_WORK INSTRUCTIONS:_ Repeat word for word the opening stretch of the entries, from the first line through the line containing "- num| := by".

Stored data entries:
/-- With the other sign the distance is more, unless one of the two is zero. -/
theorem signedUnits_eq_of_dist_eq {neg neg' : Bool} {u den num : Nat} (hden : 0 < den) (hnum : 0 < num)
    (h : |signedUnits neg' u * (den : Int) - signedUnits neg num| = |(den : Int) * u - num|) :
    signedUnits neg' u = signedUnits neg u := by
  rcases Nat.eq_zero_or_pos u with rfl | hu
  · rw [signedUnits_zero, signedUnits_zero]
  · by_cases hs : neg' = neg
    · rw [hs]
    · have hopp : signedUnits neg' u * (den : Int) - signedUnits neg num = signedUnits neg' (den * u + num) := by
        cases neg <;> cases neg' <;> simp [signedUnits] at hs ⊢ <;> ring
      have hpos := Nat.mul_pos hden hu
      rw [hopp, abs_signedUnits, ← Nat.cast_mul] at h
      rcases abs_cases (((den * u : Nat) : Int) - num) with h' | h' <;> omega

/-- Rounding the magnitude and keeping the sign is rounding to nearest, ties to even. -/
theorem roundMag_nearest_even {p : Nat} (hp : 0 < p) (neg neg' : Bool) {num den : Nat} (hden : 0 < den) (m : Nat) :
    let r := signedUnits neg (magUnits p (roundMag p num den))
    let c := signedUnits neg' (magUnits p m)
    let z := signedUnits neg num
    |r * den - z| ≤ |c * den - z| ∧ (|c * den - z| = |r * den - z| → c ≠ r → roundMag p num den % 2 = 0) := by
  have hr := dist_signedUnits neg (magUnits p (roundMag p num den)) den num
  have hnear := roundMag_nearest p num den m hden
  have hc := dist_le_signedUnits neg neg' (magUnits p m) den num
  refine ⟨hr.trans_le (hnear.trans hc), fun htie hne => ?_⟩
  rcases Nat.eq_zero_or_pos num with rfl | hnum
  · rw [roundMag_zero p den hden]
  · have hdist : |(den : Int) * magUnits p m - num| = |(den : Int) * magUnits p (roundMag p num den) - num| := by
      rw [hr] at htie; exact (hc.trans htie.le).antisymm hnear
    refine roundMag_tie_even p num den m hden ?_ hdist hp
    rintro rfl
    exact hne (signedUnits_eq_of_dist_eq hden hnum (htie.trans hr))

/-- Which of two points is nearer is decided by the middle between them. -/
theorem dist_le_iff {a b n : Int} (hab : a < b) :
    (|a - n| ≤ |b - n| ↔ 2 * n ≤ a + b) ∧ (|b - n| ≤ |a - n| ↔ a + b ≤ 2 * n) := by
  rcases abs_cases (a - n) with h | h <;> rcases abs_cases (b - n) with h' | h' <;> omega

/-- Rounding reaches an even magnitude from halfway below it on. -/
theorem lt_roundMag_iff {p : Nat} (hp : 0 < p) {num den m : Nat} (hden : 0 < den) (heven : (m + 1) % 2 = 0) :
    m < roundMag p num den ↔ den * (magUnits p m + magUnits p (m + 1)) ≤ 2 * num := by
  have hlt : ∀ {i j}, i < j → ((den * magUnits p i : Nat) : Int) < (den * magUnits p j : Nat) := fun h =>
    Int.ofNat_lt.mpr (Nat.mul_lt_mul_of_pos_left (magUnits_strictMono p h) hden)
  have hnear := fun i => roundMag_nearest p num den i hden
  have htie := roundMag_tie_even p num den (m + 1) hden
  simp only [← Nat.cast_mul] at hnear htie
  rw [Nat.mul_add]
  constructor
  · intro h
    have hmid := (dist_le_iff (hlt h)).2.mp (hnear m)
    have hle : den * magUnits p (m + 1) ≤ den * magUnits p (roundMag p num den) :=
      Nat.mul_le_mul_left den ((magUnits_strictMono p).monotone h)
    omega
  · intro h
    by_contra hge
    have hd := dist_le_iff (n := num) (hlt (show roundMag p num den < m + 1 by omega))
    have hmid := hd.1.mp (hnear (m + 1))
    have hm : roundMag p num den = m := by
      by_contra hne
      have := hlt (show roundMag p num den < m by omega)
      omega
    have := htie (by omega) ((hd.2.mpr (by rw [hm]; omega)).antisymm (hnear (m + 1))) hp
    omega

/-! ### Overflow -/

/-- The middle between the largest finite magnitude, at place `e`, and the infinity after it. -/
theorem magUnits_middle (p e : Nat) :
    magUnits p ((e + 1) * 2 ^ p + (2 ^ p - 1)) + magUnits p ((e + 2) * 2 ^ p) = (2 ^ (p + 2) - 1) * 2 ^ e := by
  have hpos := Nat.two_pow_pos p
  have hlast := magUnits_block p e (2 ^ p - 1) (by omega)
  have hinf := magUnits_block p (e + 1) 0 hpos
  rw [Nat.add_zero, Nat.add_zero, Nat.pow_succ 2 e, Nat.mul_comm (2 ^ e), ← Nat.mul_assoc] at hinf
  rw [hlast, hinf, ← Nat.add_mul, Nat.pow_add]
  congr 1
  omega

theorem middle64 : magUnits fracBits64 (infMag64 - 1) + magUnits fracBits64 (infMag64 - 1 + 1) = 2 * overflow64 := by
  obtain ⟨e, he⟩ : ∃ e, e = 970 := ⟨_, rfl⟩
  obtain ⟨n, hn⟩ : ∃ n, n = 1074 := ⟨_, rfl⟩
  have h := magUnits_middle 52 (e + 1 + n)
  have hlast : infMag64 - 1 = (e + 1 + n + 1) * 2 ^ 52 + (2 ^ 52 - 1) := by rw [infMag64]; omega
  have hinf : infMag64 - 1 + 1 = (e + 1 + n + 2) * 2 ^ 52 := by rw [infMag64]; omega
  rw [hinf, hlast, fracBits64, h, overflow64, one64_eq_pow hn, ← he, Nat.pow_add, Nat.pow_succ]
  ring

theorem unit32_eq_pow {n : Nat} (h : n = 925) : unit32 = 2 ^ n := by
  unfold unit32
  exact congrArg (2 ^ ·) h.symm

theorem unit32_pos : 0 < unit32 := by
  obtain ⟨n, hn⟩ : ∃ n, n = 925 := ⟨_, rfl⟩
  rw [unit32_eq_pow hn]
  exact Nat.two_pow_pos n

theorem middle32 :
    (magUnits fracBits32 (infMag32 - 1) + magUnits fracBits32 (infMag32 - 1 + 1)) * unit32 = 2 * overflow32 := by
  obtain ⟨e, he⟩ : ∃ e, e = 253 := ⟨_, rfl⟩
  obtain ⟨d, hd⟩ : ∃ d, d = 103 := ⟨_, rfl⟩
  obtain ⟨n, hn⟩ : ∃ n, n = 1074 := ⟨_, rfl⟩
  obtain ⟨u, hu⟩ : ∃ u, u = 925 := ⟨_, rfl⟩
  have hexp : 2 ^ e * 2 ^ u = 2 * (2 ^ d * 2 ^ n) := by
    rw [← Nat.pow_add, ← Nat.pow_add, ← Nat.pow_succ', show e + u = d + n + 1 by omega]
  have h := magUnits_middle 23 e
  have hlast : infMag32 - 1 = (e + 1) * 2 ^ 23 + (2 ^ 23 - 1) := by rw [infMag32]; omega
  have hinf : infMag32 - 1 + 1 = (e + 2) * 2 ^ 23 := by rw [infMag32]; omega
  rw [hinf, hlast, fracBits32, h, overflow32, one64_eq_pow hn, ← hd, unit32_eq_pow hu, Nat.mul_assoc, hexp]
  ring

/-- A value rounds to a binary64 infinity from the threshold on. -/
theorem infMag64_le_roundMag_iff {num den : Nat} (hden : 0 < den) :
    infMag64 ≤ roundMag fracBits64 num den ↔ overflow64 * den ≤ num := by
  have h := lt_roundMag_iff (p := fracBits64) (m := infMag64 - 1) (by decide) (num := num) hden (by decide)
  rw [middle64, Nat.mul_left_comm, Nat.mul_le_mul_left_iff (by decide), Nat.mul_comm] at h
  exact h

/-- A value in units of binary64 narrows to a binary32 infinity from the threshold on. -/
theorem infMag32_le_roundMag_iff (num : Nat) : infMag32 ≤ roundMag fracBits32 num unit32 ↔ overflow32 ≤ num := by
  have h := lt_roundMag_iff (p := fracBits32) (m := infMag32 - 1) (by decide) (num := num) unit32_pos (by decide)
  rw [Nat.mul_comm, middle32, Nat.mul_le_mul_left_iff (by decide)] at h
  exact h

theorem overflow64_pos : 0 < overflow64 := by
  have h := magUnits_strictMono fracBits64 (show 0 < infMag64 - 1 + 1 by decide)
  have := middle64
  omega

/-! ### Finite operands (R10) -/

/-- A rounded magnitude below the infinity is the encoding's own. -/
theorem f64Units_round {negative : Bool} {num den : Nat} (h : f64IsFinite (f64Round negative num den) = true) :
    f64Mag (f64Round negative num den) = roundMag fracBits64 num den ∧
      f64Units (f64Round negative num den) =
        signedUnits negative (magUnits fracBits64 (roundMag fracBits64 num den)) := by
  have hmag : f64Mag (f64Round negative num den) = roundMag fracBits64 num den := by
    rw [f64IsFinite, decide_eq_true_eq, f64Mag_round] at h
    rw [f64Mag_round]
    omega
  exact ⟨hmag, by rw [f64Units_eq, f64Sign_round, f64Abs, hmag]⟩

theorem f64IsInf_round_iff (negative : Bool) (num : Nat) {den : Nat} (hden : 0 < den) :
    f64IsInf (f64Round negative num den) = true ↔ overflow64 * den ≤ num := by
  rw [f64IsInf, f64Mag_round, beq_iff_eq, min_eq_right_iff, infMag64_le_roundMag_iff hden]

/-- `f64Round` is correct rounding of the signed quotient. -/
theorem rounded64_round (negative : Bool) (num : Nat) {den : Nat} (hden : 0 < den) :
    Rounded64 (f64Round negative num den) (signedUnits negative num) den where
  notNaN := f64IsNaN_round _ _ _
  overflow := by
    rw [f64IsInf_round_iff negative num hden, abs_signedUnits]
    exact_mod_cast Iff.rfl
  sign h := by
    have hnum := (Nat.mul_pos overflow64_pos hden).trans_le ((f64IsInf_round_iff negative num hden).mp h)
    rw [f64Sign_round, signedUnits_neg_iff hnum]
  nearest h c _ := by
    obtain ⟨hmag, hunits⟩ := f64Units_round h
    rw [hunits, hmag]
    exact roundMag_nearest_even (by decide) negative (f64Sign c) hden (f64Mag c)
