/-- A spine record (Table 2.11). `torn`: its CRC fails. -/
structure SpineRec where
  spineSeq  : Nat
  redoSeq   : Nat
  redoCard  : Ppa
  walkStart : Ppa
  directory : Ppa
  accFloor  : Nat
  timeMs    : Nat
  kind      : Nat
  torn      : Bool
  deriving DecidableEq, Repr

/-- The Ledger (R43 to R46, R48, R55, R66, R171). -/
structure Ledger where
  nextSeq    : Nat
  region     : List LedgerRec           -- records in the Ledger region, not yet programmed
  placed     : List Nat                 -- first numbers of the cards placed for programming
  progSeq    : Nat                      -- the programmed sequence (R96); next number not covered
  durable    : Nat                      -- the published durable sequence (R46)
  onFlash    : List LedgerRec           -- records programmed, oldest first
  extentSeq  : Nat                      -- number of the EXTENT_START of the current extent
  extentPpa  : Ppa                      -- card 0 of the current extent
  nextExtent : Ppa                      -- card 0 of the next extent, kept erased (R66)
  stalled    : List LedgerRec           -- appends stalled on a full region, without numbers (R45)
  extents    : List (Nat × Ppa)         -- extents on flash: number of the EXTENT_START, PPA of card 0
  spineSeqAt : Nat                      -- Ledger number at the last spine record (8 GiB mark of R49)
  deriving DecidableEq, Repr

/-- A record of what an EXTENT_START or a spine record publishes when it counts (R48). -/
structure Publication where
  extentStart : Nat                     -- sequence number of the EXTENT_START that names it
  snap        : MapSnap
  deriving DecidableEq, Repr

/-- Inventory passes and spine records (R47 to R53). -/
structure Inventory where
  running     : Option MapSnap          -- the pass in progress: its captured state
  completed   : Option MapSnap          -- the newest completed pass
  publishing  : List Publication        -- published, not counting yet
  published   : MapSnap                 -- the newest pass whose publication counts
  ckptDue     : Bool                    -- the checkpoint interval has elapsed since the last spine record
  passDue     : Bool                    -- it has elapsed since the start of the previous pass
  spine0      : List SpineRec           -- spine sector 0 (sector 128), in order
  spine1      : List SpineRec           -- spine sector 1 (sector 129)
  activeSpine : Nat
  erasingOther : Bool                   -- the erase of the other sector has been asked for (R52)
  otherErased : Bool                    -- the other sector is erased and ready
  writing     : Option SpineRec         -- programmed, being read back
  refFloor    : Nat                     -- A_s of R34
  nextSpine   : Nat
  spineSnap   : MapSnap                 -- the pass the newest spine record read back names (R50)
  counted     : List Publication := []  -- the passes whose EXTENT_START counts, since the newest spine record (R54)
  superseded  : List (Ppa × Nat)        -- system cards superseded, each with the next Ledger number then (R50)
  spineMs     : Nat                     -- operating time of the last spine record (R49)
  passMs      : Nat                     -- operating time of the start of the previous pass (R48)
  interval    : Nat                     -- the checkpoint interval in force, in s (R49)
  deriving DecidableEq, Repr
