/-- The places of the record buffer in use (R390). -/
def bufferUse (s : State) : Nat := s.day.buffer.length + s.day.flushing.length

/-- The record as the port makes it, DB_SEQ 0 while the first number of the start is not known. -/
def makeRecord (s : State) (event : Nat) (payload : List (Nat × Nat)) : DayRec :=
  { seq := if s.day.known then s.day.next else 0, timeMs := s.clock.opMs,
    fault := recordKind event payload == 0, mode := modeCode s.mode.mode,
    cycles := s.cdx.powerCycles, event := event, payload := payload }

/-- The newest 64 records (R392). -/
def tailPush (r : DayRec) (l : List DayRec) : List DayRec :=
  if l.length < 64 then l ++ [r] else l.drop 1 ++ [r]

/-- A record takes a place of the buffer; a Fault or COAST_ARM record, or a full buffer, starts a
flush (R389, R390). -/
def placeRecord (r : DayRec) (s : State) : State :=
  { s with day := { s.day with
      next := if s.day.known then s.day.next + 1 else s.day.next
      buffer := s.day.buffer ++ [r]
      tail := tailPush r s.day.tail
      flushDue := s.day.flushDue || r.fault || r.event == 0x0004
        || s.day.buffer.length + 1 ≥ 4096 } }

/-- A record that finds no free place: its source stalls, and DB_STALL is set (R390). -/
def stallRecord (r : DayRec) (s : State) : State :=
  { s with day := { s.day with stalled := s.day.stalled ++ [r], sticky := s.day.sticky ||| 0x20 } }

/-- A source enters a record (R388 to R390). In Recovery the boot ROM writes it to Codex (R193); in
Dormant nothing of the record port is powered, and a running Coast enters none once its cards are built (R168). -/
def record (event : Nat) (payload : List (Nat × Nat)) (s : State) : State :=
  if ! awake s || (s.mode.mode = .coast && s.coast.phase != .none) then s
  else if ! recordWanted s event payload then s
  else if s.mode.mode = .recovery then
    { s with cdx := { s.cdx with recRecords := s.cdx.recRecords ++ [makeRecord s event payload] } }
  else if bufferUse s < 4096 && s.day.stalled.isEmpty then placeRecord (makeRecord s event payload) s
  else stallRecord (makeRecord s event payload) s

/-- Unit `i` of a kind is gated no longer. -/
def ungate (unit i : Nat) (g : Gates) : Gates :=
  let cut := fun (l : List Nat) => l.filter fun x => x != i
  match unit with
  | 0 => { g with tiles := cut g.tiles }
  | 1 => { g with hardDec := cut g.hardDec }
  | 2 => { g with softDec := cut g.softDec }
  | 3 => { g with cores := cut g.cores }
  | 4 => { g with ports := cut g.ports }
  | _ => g

/-- Unit `i` of a kind is in use: it is awake, and its idle time begins anew (Table 8.6). A request that finds its unit gated
waits for the wake alone, whose time is left out (R196). -/
def useUnit (unit i : Nat) (s : State) : State :=
  { s with mode := { s.mode with gates :=
      { ungate unit i s.mode.gates with lastUse := mapSet (256 * unit + i) s.clock.us s.mode.gates.lastUse } } }

/-- Idle Service ends; the engines and the crossbar run again, and DRAM leaves self-refresh (R197,
R339). -/
def leaveIdle (s : State) : State :=
  { s with
    mode := { s.mode with
      idle := false, gates := { s.mode.gates with engines := false, dram := false } }
    dram := { s.dram with selfRef := false }
    link := { s.link with ltrSent := if s.mode.idle && s.link.cfg.ltr then s.link.ltrSent + 1 else s.link.ltrSent } }

/-- The device takes mode `m`; a change is a MODE record and starts KS_MODE_TIME again (R187). -/
def setMode (m : Mode) (s : State) : State :=
  if s.mode.mode = m then s
  else
    let t := leaveIdle s
    let s1 : State := { t with mode := { t.mode with mode := m, timeMs := 0 } }
    record 0x0008 [(1, modeCode s.mode.mode), (1, modeCode m)] s1

/-! ## NVMe completions and events -/

/-- The sector-level constants of Table 10.12, as (type, code). -/
def scSuccess : Nat × Nat := (0, 0)
def scOpcode : Nat × Nat := (0, 0x01)
def scField : Nat × Nat := (0, 0x02)
def scTransfer : Nat × Nat := (0, 0x04)
def scInternal : Nat × Nat := (0, 0x06)
def scAborted : Nat × Nat := (0, 0x07)
def scNsFormat : Nat × Nat := (0, 0x0B)
def scSequence : Nat × Nat := (0, 0x0C)
def scProtected : Nat × Nat := (0, 0x20)
def scRange : Nat × Nat := (0, 0x80)
def scNotReady : Nat × Nat := (0, 0x82)
def scUnrecovered : Nat × Nat := (2, 0x81)
def scCompare : Nat × Nat := (2, 0x85)
def scDenied : Nat × Nat := (2, 0x86)
def scTagFail : Nat × Nat := (7, 0xC0)
def scParityLost : Nat × Nat := (7, 0xC1)
def scSteward : Nat × Nat := (7, 0xC2)

/-- The statuses that KS_FOX_BITE counts, met on a card (R163). -/
def foxStatus (st : Nat × Nat) : Bool := st = scUnrecovered || st = scTagFail

/-- The command in slot `n`. -/
def cmdAt (s : State) (n : Nat) : Option Cmd := s.nv.cmds.find? fun c => c.slot = n

/-- Commands that complete together are kept in the order of their slots, lowest first (R218). -/
def inSlotOrder (f : State → State) (s : State) : State :=
  let t := f s
  let n := s.nv.waiting.length
  { t with nv := { t.nv with
      waiting := t.nv.waiting.take n ++ sortBy (fun a b => decide (a.slot < b.slot)) (t.nv.waiting.drop n) } }

/-- The slots of the commands that `p` selects, lowest first: the order in which completions of one step are collected
(R218). -/
def slotsWhere (p : Cmd → Bool) (s : State) : List Nat :=
  sortBy (fun a b => decide (a < b)) ((s.nv.cmds.filter p).map fun c => c.slot)

/-- The command in slot `n`, changed by `f`. -/
def modCmd (n : Nat) (f : Cmd → Cmd) (s : State) : State :=
  { s with nv := { s.nv with cmds := modWhere (fun c => c.slot = n) f s.nv.cmds } }

/-- DNR of a status: as R243 states for the media and vendor statuses, clear for Namespace Not Ready
(R222, R260), and free where the manual states none. `lr`: a Read with Limited Retry. -/
def dnrOf (st : Nat × Nat) (lr : Bool) : Bool :=
  match st with
  | (2, 0x81) => ! lr
  | (7, 0xC0) => true
  | (7, 0xC1) => true
  | (7, 0xC2) => false
  | (0, 0x82) => false
  | (0, 0x00) => false
  | (sct, sc) => Config.freeDnr sct sc

/-- A status other than Successful Completion adds an Error Information entry (R243). -/
def addError (c : Cmd) (st : Nat × Nat) (lba : Nat) (s : State) : State :=
  if st = scSuccess then s
  else
    { s with nv := { s.nv with
        errCount := sat64 (s.nv.errCount + 1)
        errLog := ({ count := s.nv.errCount + 1, sq := c.qid, cid := c.e.cid, sct := st.1,
                     sc := st.2, lba := lba, nsid := c.e.nsid } :: s.nv.errLog).take 256
        mediaErr := if st = (2, 0x81) || st = (7, 0xC0) || st = (7, 0xC1) then
          sat64 (s.nv.mediaErr + 1) else s.nv.mediaErr } }

/-- The command's completion joins the waiting completions (R217, R218); `lba` is the LBA its Error
Information entry names. The command leaves the list of running commands; its slot stays taken until
the entry is written. -/
def finishAt (slot : Nat) (st : Nat × Nat) (lba : Nat) (dnr : Bool) (dw0 : Nat) (s : State) : State :=
  match cmdAt s slot with
  | none => s
  | some c =>
    let s1 := addError c st lba s
    { s1 with nv := { s1.nv with
        cmdsRd := if c.qid != 0 && (c.e.opcode = 0x02 || c.e.opcode = 0x05) then
          s1.nv.cmdsRd + 1 else s1.nv.cmdsRd
        cmdsWr := if c.qid != 0 && (c.e.opcode = 0x01 || c.e.opcode = 0x81 || c.e.opcode = 0x08) then
          s1.nv.cmdsWr + 1 else s1.nv.cmdsWr
        cmds := s1.nv.cmds.filter fun x => x.slot != slot
        exclusive := s1.nv.exclusive.filter fun x => x.1 != slot
        waiting := s1.nv.waiting ++
          [{ sq := c.qid, cq := c.cq, cid := c.e.cid, slot := slot, sct := st.1, sc := st.2, dnr := dnr,
             dw0 := dw0 }] } }

/-- The starting LBA of an I/O command: dwords 10 and 11. -/
def slbaOf (e : SqEntry) : Nat := e.dw10 % 4294967296 + 4294967296 * (e.dw11 % 4294967296)

/-- Opcodes whose entry holds a starting LBA (Tables 10.9, 10.10): Write, Read, Compare, Write
Zeroes, Ordered Write. -/
def hasLba (c : Cmd) : Bool :=
  c.qid != 0 && (c.e.opcode == 0x01 || c.e.opcode == 0x02 || c.e.opcode == 0x05 ||
    c.e.opcode == 0x08 || c.e.opcode == 0x81)

/-- The LBA field of the entry of a status that no card caused (R243). -/
def lbaField (c : Cmd) : Nat := if hasLba c then slbaOf c.e else 0

/-- A command completes with a status that no card caused. -/
def finish (slot : Nat) (st : Nat × Nat) (dw0 : Nat) (s : State) : State :=
  match cmdAt s slot with
  | none => s
  | some c => finishAt slot st (lbaField c) (dnrOf st false) dw0 s

/-- A command completes with Successful Completion and dword 0 `dw0`. -/
def finishOk (slot dw0 : Nat) (s : State) : State := finish slot scSuccess dw0 s

/-- A command completes with status `st`. -/
def finishErr (slot : Nat) (st : Nat × Nat) (s : State) : State := finish slot st 0 s

/-- Structure `b` goes to the host memory of the command in slot `n`. -/
def sendData (slot : Nat) (b : Blob) (s : State) : State :=
  match cmdAt s slot with
  | none => s
  | some c => { s with nv := { s.nv with dataOut := s.nv.dataOut ++ [(c.e.cid, b)] } }

/-- The log page that dword 0 of an asynchronous event names in [23:16], by the NVMe base specification:
01h for an error, 02h for a SMART event, and for a notice 04h, 03h or 0Ch. -/
def eventPage (typ info : Nat) : Nat :=
  match typ with
  | 0 => 0x01
  | 1 => 0x02
  | _ => if info = 0 then 0x04 else if info = 1 then 0x03 else 0x0C

/-- A notice (type 2) is raised only while Asynchronous Event Configuration enables it: bit 8 namespace
attributes, 9 firmware activation, 11 ANA change (R224). -/
def noticeOn (s : State) (typ info : Nat) : Bool :=
  typ != 2 || s.nv.feat.async.getLsbD (if info = 0 then 8 else if info = 1 then 9 else 11)

/-- An event to be reported; the oldest Asynchronous Event Request carries it when one waits. Dword 0:
type in [2:0], information in [15:8], log page in [23:16]. -/
def asyncEvent (typ info : Nat) (s : State) : State :=
  if ! noticeOn s typ info then s
  else match s.nv.aers with
  | [] => { s with nv := { s.nv with events := s.nv.events ++ [{ typ := typ, info := info }] } }
  | a :: rest =>
    finishOk a (typ + 256 * info + 65536 * eventPage typ info) { s with nv := { s.nv with aers := rest } }

/-- Counter `n` of log page C1h: (offset − 0x40) ÷ 8 of Table 10.7, saturating. -/
def countC1 (n : Nat) (s : State) : State :=
  { s with nv := { s.nv with c1 := modAt n (fun c => sat64 (c + 1)) s.nv.c1 } }

/-- A free value is drawn: the model's own count moves on. -/
def drawFree (s : State) : State := { s with free := s.free + 1 }

end Sys2Proof.Machine
end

_REPLY TO THE TASK:_
/-- With the other sign the distance is more, unless one of the two is zero. -/
theorem signedUnits_eq_of_dist_eq {neg neg' : Bool} {u den num : Nat} (hden : 0 < den) (hnum : 0 < num)
    (h : |signedUnits neg' u * (den : Int) - signedUnits neg num| = |(den : Int) * u - num|) :
    signedUnits neg' u = signedUnits neg u := by
  rcases Nat.eq_zero_or_pos u with rfl | hu
  · rw [signedUnits_zero, signedUnits_zero]
  · by_cases hs : neg' = neg
    · rw [hs]
    · have hopp : signedUnits neg' u * (den : Int) - signedUnits neg num = signedUnits neg' (den * u + num) := by
        cases neg <;> cases neg' <;> simp [signedUnits] at hs ⊢ <;> ring
      have hpos := Nat.mul_pos hden hu
      rw [hopp, abs_signedUnits, ← Nat.cast_mul] at h
      rcases abs_cases (((den * u : Nat) : Int) - num) with h' | h' <;> omega

/-- Rounding the magnitude and keeping the sign is rounding to nearest, ties to even. -/
theorem roundMag_nearest_even {p : Nat} (hp : 0 < p) (neg neg' : Bool) {num den : Nat} (hden : 0 < den) (m : Nat) :
    let r := signedUnits neg (magUnits p (roundMag p num den))
    let c := signedUnits neg' (magUnits p m)
    let z := signedUnits neg num
    |r * den - z| ≤ |c * den - z| ∧ (|c * den - z| = |r * den - z| → c ≠ r → roundMag p num den % 2 = 0) := by
  have hr := dist_signedUnits neg (magUnits p (roundMag p num den)) den num
  have hnear := roundMag_nearest p num den m hden
  have hc := dist_le_signedUnits neg neg' (magUnits p m) den num
  refine ⟨hr.trans_le (hnear.trans hc), fun htie hne => ?_⟩
  rcases Nat.eq_zero_or_pos num with rfl | hnum
  · rw [roundMag_zero p den hden]
  · have hdist : |(den : Int) * magUnits p m - num| = |(den : Int) * magUnits p (roundMag p num den) - num| := by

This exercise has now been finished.